▸ **PROBLEM DESCRIPTION**: Give again, word for word, every line below from the one that has "a state. -/" through the one that has "Controller.reset with state", both included, and no others.

[Stored dataset items]
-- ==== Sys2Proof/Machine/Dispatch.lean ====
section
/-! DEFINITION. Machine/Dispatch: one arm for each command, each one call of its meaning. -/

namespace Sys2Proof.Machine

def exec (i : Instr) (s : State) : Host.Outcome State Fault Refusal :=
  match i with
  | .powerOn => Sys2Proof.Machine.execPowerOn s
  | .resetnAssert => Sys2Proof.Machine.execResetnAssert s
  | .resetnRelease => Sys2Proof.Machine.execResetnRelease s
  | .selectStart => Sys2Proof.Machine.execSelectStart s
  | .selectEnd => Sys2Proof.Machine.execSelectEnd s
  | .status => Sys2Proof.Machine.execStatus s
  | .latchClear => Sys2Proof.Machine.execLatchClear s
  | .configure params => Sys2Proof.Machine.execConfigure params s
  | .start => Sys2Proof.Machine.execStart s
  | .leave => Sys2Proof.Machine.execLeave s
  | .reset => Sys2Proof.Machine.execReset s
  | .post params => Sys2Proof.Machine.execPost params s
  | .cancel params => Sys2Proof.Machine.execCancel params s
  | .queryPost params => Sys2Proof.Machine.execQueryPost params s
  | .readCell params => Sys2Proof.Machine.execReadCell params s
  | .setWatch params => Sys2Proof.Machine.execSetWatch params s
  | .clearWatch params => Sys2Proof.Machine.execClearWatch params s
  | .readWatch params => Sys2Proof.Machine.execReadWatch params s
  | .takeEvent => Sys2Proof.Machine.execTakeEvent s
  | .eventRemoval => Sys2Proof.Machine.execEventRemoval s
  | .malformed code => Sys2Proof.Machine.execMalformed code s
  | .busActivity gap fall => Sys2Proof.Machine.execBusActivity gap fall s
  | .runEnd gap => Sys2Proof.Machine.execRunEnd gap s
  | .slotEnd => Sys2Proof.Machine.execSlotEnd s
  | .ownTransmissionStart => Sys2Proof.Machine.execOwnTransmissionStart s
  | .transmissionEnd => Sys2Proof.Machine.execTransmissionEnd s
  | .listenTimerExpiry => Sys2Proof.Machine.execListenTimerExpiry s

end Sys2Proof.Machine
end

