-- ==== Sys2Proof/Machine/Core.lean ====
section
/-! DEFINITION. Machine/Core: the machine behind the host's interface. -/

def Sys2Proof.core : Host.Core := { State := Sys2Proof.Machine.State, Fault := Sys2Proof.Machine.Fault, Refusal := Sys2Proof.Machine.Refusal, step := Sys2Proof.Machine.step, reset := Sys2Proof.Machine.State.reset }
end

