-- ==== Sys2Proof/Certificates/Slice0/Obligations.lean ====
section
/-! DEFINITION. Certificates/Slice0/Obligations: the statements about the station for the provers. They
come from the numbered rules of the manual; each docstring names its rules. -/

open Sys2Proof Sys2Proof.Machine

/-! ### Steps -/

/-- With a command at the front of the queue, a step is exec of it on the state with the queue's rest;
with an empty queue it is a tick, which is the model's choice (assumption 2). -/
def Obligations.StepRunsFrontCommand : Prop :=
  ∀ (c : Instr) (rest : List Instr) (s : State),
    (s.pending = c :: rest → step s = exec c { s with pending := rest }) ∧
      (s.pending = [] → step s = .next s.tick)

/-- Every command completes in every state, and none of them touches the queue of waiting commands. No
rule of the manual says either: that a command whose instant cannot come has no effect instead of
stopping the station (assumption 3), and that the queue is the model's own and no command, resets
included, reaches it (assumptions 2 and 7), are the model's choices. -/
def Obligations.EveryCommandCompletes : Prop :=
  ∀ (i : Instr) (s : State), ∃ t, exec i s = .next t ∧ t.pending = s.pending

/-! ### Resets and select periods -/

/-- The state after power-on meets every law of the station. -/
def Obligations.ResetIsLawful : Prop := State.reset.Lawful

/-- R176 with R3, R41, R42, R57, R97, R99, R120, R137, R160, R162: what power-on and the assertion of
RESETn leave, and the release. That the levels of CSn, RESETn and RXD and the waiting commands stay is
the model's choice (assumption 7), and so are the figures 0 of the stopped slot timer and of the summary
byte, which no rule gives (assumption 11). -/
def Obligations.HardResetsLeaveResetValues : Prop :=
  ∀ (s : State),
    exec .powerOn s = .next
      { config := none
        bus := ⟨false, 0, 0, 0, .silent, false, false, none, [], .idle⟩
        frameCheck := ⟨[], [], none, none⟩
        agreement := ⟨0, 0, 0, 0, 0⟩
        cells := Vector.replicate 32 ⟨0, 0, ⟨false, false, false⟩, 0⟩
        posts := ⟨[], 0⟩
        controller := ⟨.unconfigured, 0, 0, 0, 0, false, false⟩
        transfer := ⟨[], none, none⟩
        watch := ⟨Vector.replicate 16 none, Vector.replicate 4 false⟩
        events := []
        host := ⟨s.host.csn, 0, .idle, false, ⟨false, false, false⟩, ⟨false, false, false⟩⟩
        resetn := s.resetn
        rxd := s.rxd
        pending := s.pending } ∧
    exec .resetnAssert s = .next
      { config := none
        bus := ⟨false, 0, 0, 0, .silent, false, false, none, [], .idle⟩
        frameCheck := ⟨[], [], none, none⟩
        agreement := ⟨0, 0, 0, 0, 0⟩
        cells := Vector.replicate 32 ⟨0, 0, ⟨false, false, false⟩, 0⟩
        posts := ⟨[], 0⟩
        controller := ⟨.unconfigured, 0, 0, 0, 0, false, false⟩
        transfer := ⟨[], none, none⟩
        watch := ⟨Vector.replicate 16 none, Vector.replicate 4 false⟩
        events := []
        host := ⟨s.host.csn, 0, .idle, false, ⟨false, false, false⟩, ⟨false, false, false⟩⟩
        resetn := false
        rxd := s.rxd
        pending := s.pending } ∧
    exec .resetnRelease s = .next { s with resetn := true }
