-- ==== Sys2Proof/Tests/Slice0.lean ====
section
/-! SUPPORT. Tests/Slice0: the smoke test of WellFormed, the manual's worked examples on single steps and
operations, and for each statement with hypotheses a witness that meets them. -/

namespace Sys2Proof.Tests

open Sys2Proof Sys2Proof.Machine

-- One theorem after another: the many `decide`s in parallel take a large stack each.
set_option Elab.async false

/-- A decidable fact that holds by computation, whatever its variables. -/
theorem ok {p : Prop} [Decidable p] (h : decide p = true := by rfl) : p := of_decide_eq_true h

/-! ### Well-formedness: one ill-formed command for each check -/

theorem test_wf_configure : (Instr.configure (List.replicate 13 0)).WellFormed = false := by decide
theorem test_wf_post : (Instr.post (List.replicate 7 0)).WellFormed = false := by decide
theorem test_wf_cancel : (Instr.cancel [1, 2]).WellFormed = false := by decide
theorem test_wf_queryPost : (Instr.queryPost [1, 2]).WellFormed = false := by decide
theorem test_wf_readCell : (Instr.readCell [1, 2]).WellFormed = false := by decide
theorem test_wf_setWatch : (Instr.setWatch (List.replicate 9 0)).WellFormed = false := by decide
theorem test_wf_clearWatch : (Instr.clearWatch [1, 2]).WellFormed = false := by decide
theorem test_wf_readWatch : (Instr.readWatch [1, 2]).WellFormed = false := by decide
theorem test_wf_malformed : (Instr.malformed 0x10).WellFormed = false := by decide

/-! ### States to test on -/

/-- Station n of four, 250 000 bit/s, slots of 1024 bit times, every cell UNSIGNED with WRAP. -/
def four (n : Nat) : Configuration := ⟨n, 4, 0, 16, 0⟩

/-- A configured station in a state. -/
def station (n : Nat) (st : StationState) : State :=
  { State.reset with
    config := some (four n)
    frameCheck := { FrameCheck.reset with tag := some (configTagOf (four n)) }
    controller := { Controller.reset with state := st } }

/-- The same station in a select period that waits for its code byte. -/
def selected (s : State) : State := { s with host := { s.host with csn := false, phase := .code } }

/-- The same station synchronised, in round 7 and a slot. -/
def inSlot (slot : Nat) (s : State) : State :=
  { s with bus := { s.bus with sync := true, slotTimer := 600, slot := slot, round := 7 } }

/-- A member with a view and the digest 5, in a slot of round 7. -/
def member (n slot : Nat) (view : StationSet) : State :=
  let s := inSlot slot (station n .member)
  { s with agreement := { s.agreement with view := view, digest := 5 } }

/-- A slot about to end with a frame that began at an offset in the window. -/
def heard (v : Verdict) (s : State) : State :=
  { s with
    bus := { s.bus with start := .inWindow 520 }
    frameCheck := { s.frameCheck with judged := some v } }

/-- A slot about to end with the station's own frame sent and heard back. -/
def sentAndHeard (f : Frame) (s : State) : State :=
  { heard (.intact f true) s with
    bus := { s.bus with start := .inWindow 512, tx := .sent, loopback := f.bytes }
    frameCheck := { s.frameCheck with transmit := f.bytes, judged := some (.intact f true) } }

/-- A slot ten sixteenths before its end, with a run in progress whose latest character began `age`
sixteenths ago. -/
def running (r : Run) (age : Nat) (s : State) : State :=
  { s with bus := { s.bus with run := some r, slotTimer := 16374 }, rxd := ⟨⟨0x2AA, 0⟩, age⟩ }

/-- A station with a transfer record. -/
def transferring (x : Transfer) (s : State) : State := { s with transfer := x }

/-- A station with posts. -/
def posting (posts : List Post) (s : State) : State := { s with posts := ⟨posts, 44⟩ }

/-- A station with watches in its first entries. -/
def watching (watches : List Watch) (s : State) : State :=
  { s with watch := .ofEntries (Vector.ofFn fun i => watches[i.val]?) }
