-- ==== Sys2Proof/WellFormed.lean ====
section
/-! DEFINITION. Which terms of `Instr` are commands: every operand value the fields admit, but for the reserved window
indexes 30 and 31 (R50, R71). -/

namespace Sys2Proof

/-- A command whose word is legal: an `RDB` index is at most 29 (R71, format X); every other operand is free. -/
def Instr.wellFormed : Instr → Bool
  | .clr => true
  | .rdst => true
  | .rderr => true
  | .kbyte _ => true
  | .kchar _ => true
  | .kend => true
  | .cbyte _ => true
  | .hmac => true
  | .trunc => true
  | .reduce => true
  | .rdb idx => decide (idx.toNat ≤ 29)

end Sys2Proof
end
---
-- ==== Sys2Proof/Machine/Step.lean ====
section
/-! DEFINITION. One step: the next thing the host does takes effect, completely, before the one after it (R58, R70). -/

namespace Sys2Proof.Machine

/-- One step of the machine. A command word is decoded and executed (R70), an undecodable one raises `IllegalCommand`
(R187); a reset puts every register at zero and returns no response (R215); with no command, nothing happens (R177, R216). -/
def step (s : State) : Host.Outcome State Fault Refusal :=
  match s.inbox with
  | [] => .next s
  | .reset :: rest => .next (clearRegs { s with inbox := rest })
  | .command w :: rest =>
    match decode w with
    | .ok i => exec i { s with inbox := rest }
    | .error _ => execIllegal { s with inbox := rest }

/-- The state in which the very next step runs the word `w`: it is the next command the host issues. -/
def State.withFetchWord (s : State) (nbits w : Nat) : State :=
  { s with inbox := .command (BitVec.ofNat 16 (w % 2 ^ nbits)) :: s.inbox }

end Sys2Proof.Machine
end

▸ **TASK RESPONSE**:
/-- A configured station in a state. -/
def station (n : Nat) (st : StationState) : State :=
  { State.reset with
    config := some (four n)
    frameCheck := { FrameCheck.reset with tag := some (configTagOf (four n)) }
    controller := { Controller.reset with state := st } }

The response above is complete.